In the two years since Drabi has owned and operated his establishment, he’s dealt with an increasing number of burglaries.
The backhoe break-in, which happened two weeks ago, made him realize he couldn’t keep putting in his own money to offset repairs and losses.
“We don’t make no money. Basically, we’re paying from our pocket,” Drabi said.
On Thursday morning, another convenience store less than a mile away from Drabi - Southland Grocery and Gas - got burglarized, with those responsible using another stolen backhoe to make it happen.
Though police haven’t said whether the two incidents were related, the construction equipment unwittingly used for these burglaries came from the same company: Simmons Erosion Control, which has been working on milling and overlay work on a portion of Medgar Evers Boulevard.
The owner of Southland Grocery and Gas declined to talk to 3 On Your Side about the incident.
Police said the perpetrator drove the backhoe for a mile down the roadway before using it to break through the front door.
Ward 1 Councilman Ashby Foote said he’s amazed nobody, including police, saw this happen and thinks the brazen nature of the burglary is disturbing.
“It speaks to the larger problem is that people think they can get away with this stuff, and not be held accountable about the system.
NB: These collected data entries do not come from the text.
-- ==== Sys2Proof/Syntax.lean ====
section
/-! DEFINITION. The commands of the block: one constructor of `Instr` per row of
spec/opcode_table.json, and the types of their operands. A command is what reaches the HG960 from
outside (a register access, a link or bus event, a packet, a Jorrid command), or an event of one of
its engines, timers or media that the spec says takes place; its operands carry what the outside
world or the analog part supplies (an address, data, a measured value, whether a check passed). -/

namespace Sys2Proof

open Sys2Proof.Machine (Tbl)

/-- The paths that reach the register space (R60–R62): BAR0 of one of the 32 logical devices (LD
0–15 on CXL0, 16–31 on CXL1), the four mailbox transports, and firmware. -/
inductive RegPath
  | bar0 (ld : Fin 32)
  | mgt
  | rdma
  | cxlMbx (ld : Fin 32)
  | peer
  | firmware
  deriving DecidableEq, Repr

/-- Access rights of a host in a region (R47). -/
inductive Right
  | none | read | readWrite | readWriteAtomic
  deriving DecidableEq, Repr

/-- Region states (R42, R43). -/
inductive RegionState
  | free | online | offline | resync | deleting
  deriving DecidableEq, Repr

/-- Where a region's Ensign stands on this twin (R454). -/
inductive Ensign
  | owner | peerOwns | handing | taking
  deriving DecidableEq, Repr

/-- A region descriptor (R42) with this twin's Ensign state (R454) and the highest persist sequence
it has applied as the non-owner (R451). Twin numbers are `false` = 0, `true` = 1. -/
structure Region where
  state : RegionState := .free
  size : Nat := 0
  qos : Nat := 0
  epoch : Nat := 0
  owner : Bool := false
  prefOwner : Bool := false
  onAck : Bool := false
  pseq : Nat := 0
  rgtBase : Nat := 0
  dflt : Right := .none
  policy : Tbl Right := []
  ensign : Ensign := .owner
  offered : Bool := false
  deriving DecidableEq, Repr

/-- One entry of the extent table (R52), with the pending mark of R88, the GEN of R89, the DC region
it was placed in (R87), whether its removal waits for accesses in flight (R90), and its place in the order of posting. -/
structure Extent where
  ld : Nat
  dcRegion : Nat
  dpa : Nat
  len : Nat
  region : Nat
  rof : Nat
  gen : Nat
  pending : Bool
  removing : Bool := false
  forced : Bool := false
  posted : Nat := 0
  deriving DecidableEq, Repr

/-- One entry of the memory-key table (R53); `live` is false once invalidated (R167), `quar` while
its index is in quarantine. -/
structure Mkey where
  live : Bool
  gen : Nat
  tag : Nat
  region : Nat
  rof : Nat
  va : Nat
  len : Nat
  host : Nat
  verbs : Nat
  quar : Bool := false
  deriving DecidableEq, Repr

/-- Lease states (R135). -/
inductive LeaseState
  | active | lapsed | revoked
  deriving DecidableEq, Repr

/-- A lease record (R134) with its state on this twin (R135). -/
structure Lease where
  cred : Nat
  mgmt : Bool
  maxQp : Nat
  maxMkey : Nat
  state : LeaseState := .active
  revokeDone : Bool := false
  deriving DecidableEq, Repr

/-- SQ states (R199). -/
inductive SqState
  | free | active | stopped | error | deleting
  deriving DecidableEq, Repr

/-- A submission queue's context (R197–R201). `halted` says that it is STOPPED because its ring's region left
ONLINE and RESYNC (R199); `notes` are the sequences that its PERSIST_NOTIFYs not yet complete have been assigned, by
position (R217). -/
structure Sq where
  host : Nat
  region : Nat
  base : Nat
  log2 : Nat
  cq : Nat
  maint : Bool
  limit : Nat
  state : SqState := .active
  fetch : Nat := 0
  tail : Nat := 0
  doneMask : Nat := 0
  completed : Nat := 0
  halted : Bool := false
  notes : Tbl Nat := []
  deriving DecidableEq, Repr

/-- A delivery target of a completion ring (R213): KIND, ADDR, KEY, LD, HOST_ID. -/
structure Target where
  kind : Nat
  addr : Nat
  key : Nat
  ld : Nat
  host : Nat
  deriving DecidableEq, Repr

/-- A completion record (R214) without its SEQ and TWIN fields. -/
structure CqRec where
  pos : Nat
  tag : Nat
  sq : Nat
  note : Bool
  status : Nat
  opcode : Nat
  result : Nat
  notify : Bool
  deriving DecidableEq, Repr

/-- A completion ring's context (R212–R216): `sent` is the sequence below which this twin has
transmitted its copies; `signal` is the last sequence to be signalled while the coalescing window is open. -/
structure Cq where
  host : Nat
  region : Nat
  base : Nat
  log2 : Nat
  t0 : Target
  t1 : Target
  vector : Nat
  window : Nat
  nextSeq : Nat := 1
  sent : Nat := 1
  recs : Tbl CqRec := []
  signal : Option Nat := none
  deriving DecidableEq, Repr

/-- The metadata of one sector as it travels in TILE_DATA (R449): persist sequence, poison bit, and
whether the sender holds it uncorrectable. -/
structure SectorInfo where
  pseq : Nat := 0
  poison : Bool := false
  bad : Bool := false
  deriving DecidableEq, Repr

/-- What a forwarded request asks of the owner (R452). -/
inductive MemOp
  | read | write | poisonWrite | fetchAdd | compareSwap | tileSwitch
  deriving DecidableEq, Repr

/-- The body of a MIRROR message (R450), without its check. -/
structure MirrorMsg where
  region : Nat
  forwarded : Bool
  atomic : Bool
  tileSwitch : Bool
  host : Nat
  entryTag : Nat
  pseq : Nat
  psa : Nat
  data : List Byte
  reqId : Nat
  result : Nat
  poison : List Bool
  deriving DecidableEq, Repr

/-- A FORWARD message (R452): the admitted request with its data; `map` holds the poison marks of a
transfer copy's sectors (R211). -/
structure FwdMsg where
  tag : Nat
  op : MemOp
  host : Nat
  region : Nat
  off : Nat
  psa : Nat
  len : Nat
  data : List Byte
  poison : Bool
  arg : Nat
  cmp : Nat
  reqId : Nat
  map : List Bool := []
  deriving DecidableEq, Repr

/-- Twin states carried in a Burgee (R457). -/
inductive TwinState
  | starting | paired | single | fenced | rejoin | saving | leaving
  deriving DecidableEq, Repr

/-- Ledger states (R410, R434). -/
inductive LedgerState
  | fit | deficit | throttle | critical | off
  deriving DecidableEq, Repr

/-- A Burgee (R457) without its magic, version and check. -/
structure Burgee where
  twin : Bool
  state : TwinState
  ledger : LedgerState
  fast : Bool
  fwMajor : Nat
  applianceId : Nat
  seq : Nat
  heard : Nat
  time : Nat
  ensigns : Nat
  fenceSeen : Nat
  phase : Nat
  deriving DecidableEq, Repr

/-- A submission entry (R202). -/
structure Desc where
  opcode : Nat
  fence : Bool := false
  e2e : Bool := false
  atomTile : Bool := false
  noCompare : Bool := false
  notify : Bool := false
  phase : Bool := false
  tag : Nat := 0
  poly : Nat := 0
  waitSq : Nat := 0
  waitEn : Bool := false
  waitCount : Nat := 0
  src : Nat := 0
  dst : Nat := 0
  len : Nat := 0
  arg : Nat := 0
  rsvZero : Bool := true
  deriving DecidableEq, Repr

/-- An access in flight (R48): a request by its tracker number, a started transfer command by its number, the scrub
of a region, which the peer's CONTROL waits for (R220), or the media operations begun under a region's earlier key epoch (R548
step 5). -/
inductive Access
  | req (n : Nat)
  | cmd (n : Nat)
  | scrub (region : Nat)
  | media (region : Nat)
  deriving DecidableEq, Repr

/-- Progress of a SANITIZE (phase 1 to 3) or FORMAT (phase 0) of a region: its command's queue, position and descriptor,
and the granule at which it goes on (R220–R222, R576). `access` lists the accesses of this twin for which a FORMAT's step
waits (R221), `waits` the stripe blocks that phase 3 erases here. Phase 4 is phase 3 with this twin's part done. -/
structure Progress where
  phase : Nat
  sq : Nat
  pos : Nat
  d : Desc
  next : Nat
  access : List Access := []
  waits : List Nat := []
  deriving DecidableEq, Repr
Now we don’t, the city council, doesn’t control all the parts of the system, the legal parts, the courts, and all that are something that’s pretty much beyond our reach,” Foote said. “But we’ve got to make sure the things we do have control over which means a well funded police department, a well-manned police department and a well-trained police department that’s under our jurisdiction.”
Drabi said he appreciates what police are doing, and believes they are diligently working to solve these cases.
That relationship with law enforcement doesn’t help his bottom line, however.
“I’ll be honest with you, if I got some money, [someone’s] gonna buy the store. I will sell it tomorrow morning. I would sell it right now, you know. I don’t care how much. I’m serious. I want to, like, I want to get out of this area,” Drabi said.